Source data:

-- ==== Sys2Proof/Machine/HexCodec.lean ====
section
/-! DEFINITION. The host-side key codec: HEX2KEY, KEY2HEX (spec/42_key_scheduler.md R97, R98) and the assembly of a key from
drawn bits (R101), on abstract characters (spec/91_not_in_source.md N9). -/

namespace Sys2Proof.Machine

/-- The value of a hexadecimal digit, either case (spec/42_key_scheduler.md R97). -/
def hexValue (c : Char) : Option Nat :=
  if 48 ≤ c.toNat ∧ c.toNat ≤ 57 then some (c.toNat - 48)
  else if 97 ≤ c.toNat ∧ c.toNat ≤ 102 then some (c.toNat - 97 + 10)
  else if 65 ≤ c.toNat ∧ c.toNat ≤ 70 then some (c.toNat - 65 + 10)
  else none

/-- The four bits of a digit's value, most significant first (spec/42_key_scheduler.md R97). -/
def nibbleBits (v : Nat) : List Bool :=
  [v.testBit 3, v.testBit 2, v.testBit 1, v.testBit 0]

/-- The key bits of a string of digits in order, or nothing when a character is no digit. -/
def hexBits : List Char → Option (List Bool)
  | [] => some []
  | c :: cs =>
    match hexValue c, hexBits cs with
    | some v, some bits => some (nibbleBits v ++ bits)
    | _, _ => none

/-- The 64-bit vector of the key bits key[0], key[1], ... with key[i] = K[63 - i] (spec/42_key_scheduler.md R91). -/
def keyOfBits (bits : List Bool) : Key :=
  bits.foldl (fun acc b => acc.shiftConcat b) 0#64

/-- HEX2KEY: nothing stands for ValidationError, a length other than 16 or a character that is no hexadecimal digit
(spec/42_key_scheduler.md R97). -/
def hex2key (s : List Char) : Option Key :=
  if s.length ≠ 16 then none
  else (hexBits s).map keyOfBits

/-- The lower-case hexadecimal digits (spec/42_key_scheduler.md R98). -/
def hexDigits : List Char :=
  ['0', '1', '2', '3', '4', '5', '6', '7', '8', '9', 'a', 'b', 'c', 'd', 'e', 'f']

/-- The value 8*b0 + 4*b1 + 2*b2 + b3 of nibble j of the key (spec/42_key_scheduler.md R98). -/
def keyNibble (key : Key) (j : Nat) : Nat :=
  8 * (keyBit key (4 * j)).toNat + 4 * (keyBit key (4 * j + 1)).toNat + 2 * (keyBit key (4 * j + 2)).toNat
    + (keyBit key (4 * j + 3)).toNat

/-- KEY2HEX: sixteen lower-case digits, in order (spec/42_key_scheduler.md R98). -/
def key2hex (key : Key) : List Char :=
  (List.range 16).map (fun j => hexDigits.getD (keyNibble key j) '0')

/-- The lower-case form of a hexadecimal digit, other characters as they are (spec/42_key_scheduler.md R99). -/
def lowerHex (c : Char) : Char :=
  if 65 ≤ c.toNat ∧ c.toNat ≤ 70 then Char.ofNat (c.toNat + 32) else c

/-- A key drawn from an injected random-bit source: draw i gives key[i] (spec/42_key_scheduler.md R101, log 13). -/
def keyFromSource (draw : Nat → Bool) : Key :=
  keyOfBits ((List.range 64).map draw)

end Sys2Proof.Machine
end

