theorem lowerHex_of_mem_hexDigits : ∀ c ∈ hexDigits, lowerHex c = c :=
  have hmap : hexDigits.map lowerHex = hexDigits.map id := rfl
  List.map_inj_left.1 hmap

/-! The nibbles of a key. -/

theorem bitVec4_toNat_eq (x : BitVec 4) :
    x.toNat = 8 * (x.getLsbD 3).toNat + 4 * (x.getLsbD 2).toNat + 2 * (x.getLsbD 1).toNat + (x.getLsbD 0).toNat := by
  revert x
  decide

theorem extractLsb'_nibble_getLsbD (key : Key) {j b : Nat} (hj : j < 16) (hb : b < 4) :
    (key.extractLsb' (60 - 4 * j) 4).getLsbD (3 - b) = keyBit key (4 * j + b) := by
  rw [BitVec.getLsbD_extractLsb', keyBit, show 60 - 4 * j + (3 - b) = 63 - (4 * j + b) by omega]
  simp [show 3 - b < 4 by omega]

theorem keyNibble_eq_extractLsb' (key : Key) {j : Nat} (hj : j < 16) :
    keyNibble key j = (key.extractLsb' (60 - 4 * j) 4).toNat := by
  have hbit {b : Nat} (hb : b < 4) := extractLsb'_nibble_getLsbD key hj hb
  rw [bitVec4_toNat_eq, hbit (b := 0) (by decide), hbit (b := 1) (by decide), hbit (b := 2) (by decide),
    hbit (b := 3) (by decide)]
  rfl

theorem keyNibble_lt (key : Key) {j : Nat} (hj : j < 16) : keyNibble key j < 16 := by
  rw [keyNibble_eq_extractLsb' key hj]
  exact BitVec.isLt _

theorem key_eq_of_keyNibble_eq {a b : Key} (h : ∀ j < 16, keyNibble a j = keyNibble b j) : a = b := by
  refine key_eq_of_keyBit_eq fun i hi => ?_
  have hj : i / 4 < 16 := by omega
  have hb : i % 4 < 4 := by omega
  have hnibble : a.extractLsb' (60 - 4 * (i / 4)) 4 = b.extractLsb' (60 - 4 * (i / 4)) 4 :=
    BitVec.eq_of_toNat_eq (by rw [← keyNibble_eq_extractLsb' a hj, ← keyNibble_eq_extractLsb' b hj, h _ hj])
  rw [← Nat.div_add_mod i 4, ← extractLsb'_nibble_getLsbD a hj hb, hnibble, extractLsb'_nibble_getLsbD b hj hb]

/-- The value of nibble j of a list of bits, as keyNibble is of a key. -/
def bitsNibble (bits : List Bool) (j : Nat) : Nat :=
  8 * (bits.getD (4 * j) false).toNat + 4 * (bits.getD (4 * j + 1) false).toNat
    + 2 * (bits.getD (4 * j + 2) false).toNat + (bits.getD (4 * j + 3) false).toNat

theorem keyNibble_keyOfBits {bits : List Bool} (hlen : bits.length = 64) {j : Nat} (hj : j < 16) :
    keyNibble (keyOfBits bits) j = bitsNibble bits j := by
  have hbit {b : Nat} (hb : b < 4) := keyBit_keyOfBits hlen (i := 4 * j + b) (by omega)
  rw [keyNibble, hbit (b := 1) (by decide), hbit (b := 2) (by decide), hbit (b := 3) (by decide),
    keyBit_keyOfBits hlen (by omega)]
  rfl

theorem bitsNibble_nibbleBits_append_zero {v : Nat} (hv : v < 16) (bits : List Bool) :
    bitsNibble (nibbleBits v ++ bits) 0 = v :=
  (by decide : ∀ u < 16, bitsNibble (nibbleBits u) 0 = u) v hv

Instructions for the task: Of all the entries above, repeat only the lines from the line that has "end Sys2Proof.Machine" to the line that has "theorem keyNibble_lt (key", both lines included, exactly.

Answer:
end Sys2Proof.Machine
end

theorem lowerHex_of_mem_hexDigits : ∀ c ∈ hexDigits, lowerHex c = c :=
  have hmap : hexDigits.map lowerHex = hexDigits.map id := rfl
  List.map_inj_left.1 hmap

/-! The nibbles of a key. -/

theorem bitVec4_toNat_eq (x : BitVec 4) :
    x.toNat = 8 * (x.getLsbD 3).toNat + 4 * (x.getLsbD 2).toNat + 2 * (x.getLsbD 1).toNat + (x.getLsbD 0).toNat := by
  revert x
  decide

theorem extractLsb'_nibble_getLsbD (key : Key) {j b : Nat} (hj : j < 16) (hb : b < 4) :
    (key.extractLsb' (60 - 4 * j) 4).getLsbD (3 - b) = keyBit key (4 * j + b) := by
  rw [BitVec.getLsbD_extractLsb', keyBit, show 60 - 4 * j + (3 - b) = 63 - (4 * j + b) by omega]
  simp [show 3 - b < 4 by omega]

theorem keyNibble_eq_extractLsb' (key : Key) {j : Nat} (hj : j < 16) :
    keyNibble key j = (key.extractLsb' (60 - 4 * j) 4).toNat := by
  have hbit {b : Nat} (hb : b < 4) := extractLsb'_nibble_getLsbD key hj hb
  rw [bitVec4_toNat_eq, hbit (b := 0) (by decide), hbit (b := 1) (by decide), hbit (b := 2) (by decide),
    hbit (b := 3) (by decide)]
  rfl

theorem keyNibble_lt (key : Key) {j : Nat} (hj : j < 16) : keyNibble key j < 16 := by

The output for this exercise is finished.